Fail the debit/banking system and you'll have 20,000 armed gangbangers per city that are dependent on the ability to go to the convenience store and buy potato chips coming at you to take your can of tomato soup. Three days.

Quote
The 1918 "mutation" was onesuch, insofar as it caused the massive error in prescribing aspirin to kill millions of people. But was it really an "error"? We may *never* know.

It was a random mutation in avian flu that jumped to humans.

Quote
I am a prototype for a much larger system.

Oh, well, we're safe then. I retract #1.

Quote
OKAY, THIS WAS LEGITIMATELY FUNNY. STAND UP AND GIVE THIS MAN A ROUND OF APPLAUSE. SINCERELY. NICE JOB.

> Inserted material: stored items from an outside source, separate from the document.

-- ==== Sys2Proof/Machine/State.lean ====
section
/-! DEFINITION. The state of one VU-CORE instance (spec/10_state.md R20-R45, spec/30_encoding.md R75) and the
state after creation or reset (R43, R221). -/
namespace Sys2Proof.Machine

/-- A state element that carries a written mark (R39), as a fault names it (R201). -/
inductive Element where
  | vr (r : VReg) (lane : Lane)
  | acc (lane : Lane)
  | vco (bit : Fin 16)
  | vcc (bit : Fin 16)
  | vce (bit : Fin 8)
deriving DecidableEq, Repr

/-- The closed list of faults a command can end in (R201). They are recorded in `State.fault`; the
machine goes on (R204, log 1). -/
inductive CommandFault where
  /-- A read of an element whose written mark is clear (R39). -/
  | readBeforeWrite (el : Element)
  /-- XWR.* with a mask lane that is neither all-ones nor all-zero (R169). -/
  | nonCanonicalFlagLane (r : VReg) (lane : Lane)
  /-- DISPATCH to a slot that holds no handler (R202). -/
  | unimplementedOpcode (slot : SlotIndex) (iw : Word32)
  /-- DISPATCH whose handler faults (R180). -/
  | handlerFault (slot : SlotIndex) (reason : HandlerFaultReason)
deriving DecidableEq, Repr

/-- What the `FAULT` port shows of the last command (R75, R201). -/
inductive Report where
  | fault (f : CommandFault)
  | refusal (q : CommandRefusal)
deriving DecidableEq, Repr

/-- The execution context (R37): register file, accumulator, packed flags, and the written marks (R45). -/
structure Context where
  /-- `VR` (R20). -/
  vr : Vector Vec 32
  /-- `ACC_H`, bits 47:32 of each lane (R24). -/
  accH : Vec
  /-- `ACC_M`, bits 31:16 of each lane (R24). -/
  accM : Vec
  /-- `ACC_L`, bits 15:0 of each lane (R24). -/
  accL : Vec
  /-- `VCO` = NE : CO (R29). -/
  vco : Word16
  /-- `VCC` = GE : LT (R30). -/
  vcc : Word16
  /-- `VCE` = CE (R31). -/
  vce : BitVec 8
  /-- `Wvr` (R39). -/
  wvr : Vector (Vector Bool 8) 32
  /-- `Wacc`: one mark for the three slices of a lane (R39). -/
  wacc : Vector Bool 8
  wvco : Vector Bool 16
  wvcc : Vector Bool 16
  wvce : Vector Bool 8
deriving DecidableEq, Repr

/-- The data-input ports (R75). -/
structure DataIn where
  v : BitVec 128 := 0
  p : Word16 := 0
  a : Word48 := 0
  acc : BitVec 384 := 0
  i : Word32 := 0
deriving DecidableEq, Repr

/-- The output ports (R75). `none`: the last command did not drive the port, which then holds no
defined value. -/
structure DataOut where
  v : Option (BitVec 128) := none
  p : Option Word16 := none
  a : Option Word48 := none
  acc : Option (BitVec 384) := none
  /-- The diagnostic sink (R203). -/
  diag : Option String := none
  /-- The `FAULT` port (R201). -/
  report : Option Report := none
deriving DecidableEq, Repr

/-- Who issues a command: the instance's one driver, or another (R65; log 12). -/
inductive Driver where
  | own
  | other
deriving DecidableEq, Repr

/-- One command as the host presents it: a word and the data ports (R70, R230). -/
structure Request where
  driver : Driver
  word : Word32
  din : DataIn
deriving DecidableEq, Repr

/-- One VU-CORE instance. -/
structure State where
  /-- Configuration, fixed for the life of the instance (R40). -/
  cfg : Config
  /-- The execution context (R37). -/
  ctx : Context
  /-- The sticky fault record (R45, R204). -/
  fault : Option CommandFault
  /-- The sticky refusal record (R45, R204). -/
  refused : Option CommandRefusal
  /-- The data presented with the command being executed (R75, R76). -/
  din : DataIn
  /-- The ports as the last command left them (R75). -/
  dout : DataOut
  /-- The MODEL's own: the commands the host has still to issue, the next one first (R232; log 3). -/
  pending : List Request
deriving DecidableEq, Repr

/-- Why the machine stops. -/
inductive Fault where
  /-- Raised by `step` alone, when the host has issued no further command: the block makes no progress of
  its own (93 U6, "stuck"). Safe: nothing is claimed of a machine that is given no command. -/
  | noCommand
deriving DecidableEq, Repr

/-- Why an instruction has no meaning. -/
inductive Refusal where
  /-- Raised by `exec` for an instruction without a meaning. Safe. No arm raises it now. -/
  | notModelled (mnemonic : String)
deriving DecidableEq, Repr

/-- A context at creation and after RESET (R43, R220, R221): every mark clear under `UNWRITTEN`, every element
zero and marked under `ZERO`. DESIGN CHOICE (log 7): the value stored under a clear mark is zero. -/
def Context.created (policy : ResetPolicy) : Context :=
  let mark := decide (policy = .zero)
  { vr := Vector.replicate 32 (Vector.replicate 8 0)
    accH := Vector.replicate 8 0
    accM := Vector.replicate 8 0
    accL := Vector.replicate 8 0
    vco := 0
    vcc := 0
    vce := 0
    wvr := Vector.replicate 32 (Vector.replicate 8 mark)
    wacc := Vector.replicate 8 mark
    wvco := Vector.replicate 16 mark
    wvcc := Vector.replicate 16 mark
    wvce := Vector.replicate 8 mark }

/-- An instance at creation (R43, R221): empty fault and refusal record, nothing driven, no command issued.
DESIGN CHOICE (log 4): the input ports hold zero before the first command. -/
def State.created (cfg : Config) : State where
  cfg := cfg
  ctx := Context.created cfg.resetPolicy
  fault := none
  refused := none
  din := {}
  dout := {}
  pending := []

/-- The machine right after reset, in the spec's default configuration. -/
def State.reset : State := State.created Config.default

end Sys2Proof.Machine
end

Biological warfare of this sort is the next nuke scare. The more we learn about the genome of viruses, the more dangerous and evident this will become.

albrecht

Quote from: SciFiAuthor on June 25, 2014, 12:02:24 PM

Biological warfare of this sort is the next nuke scare. The more we learn about the genome of viruses, the more dangerous and evident this will become.
Yeah, I've been thinking/waiting when this would happen for decades. There were more-than-rumors decades ago that Israel and South Africa were working on genetically targeted bio-weapons. I think some of it actually came out in the so-called "Truth and Reconciliation" stuff they did in South Africa. Also rumors in China and N.Korea. It is a, sadly, obvious next-step and although definitely banned by treaties and beyond the pale morally all it will take is a very cynical or crazy person. Or a country who thinks it is doomed and so wants or does a "Sampson-type Option." And it would likely fail in true purpose and end up killing most everyone. Simply monkeying around with various viruses, no pun intended, could have some dire consequences just by mistake. Frankly, I think nukes are far less scary because:
-only a limited number of countries have them.
-delivery systems are costly to deliver them far away
-we can detect radiation more easily
-we already have some oversight and investigations and operations tracking material, people, etc
-they (although horrible) are limited in their damage (unless we shoot off a bunch) especially for the type the likely crazies or terrorists have. They would kill a lot of people but still we are talking cities or small countries. Not everyone.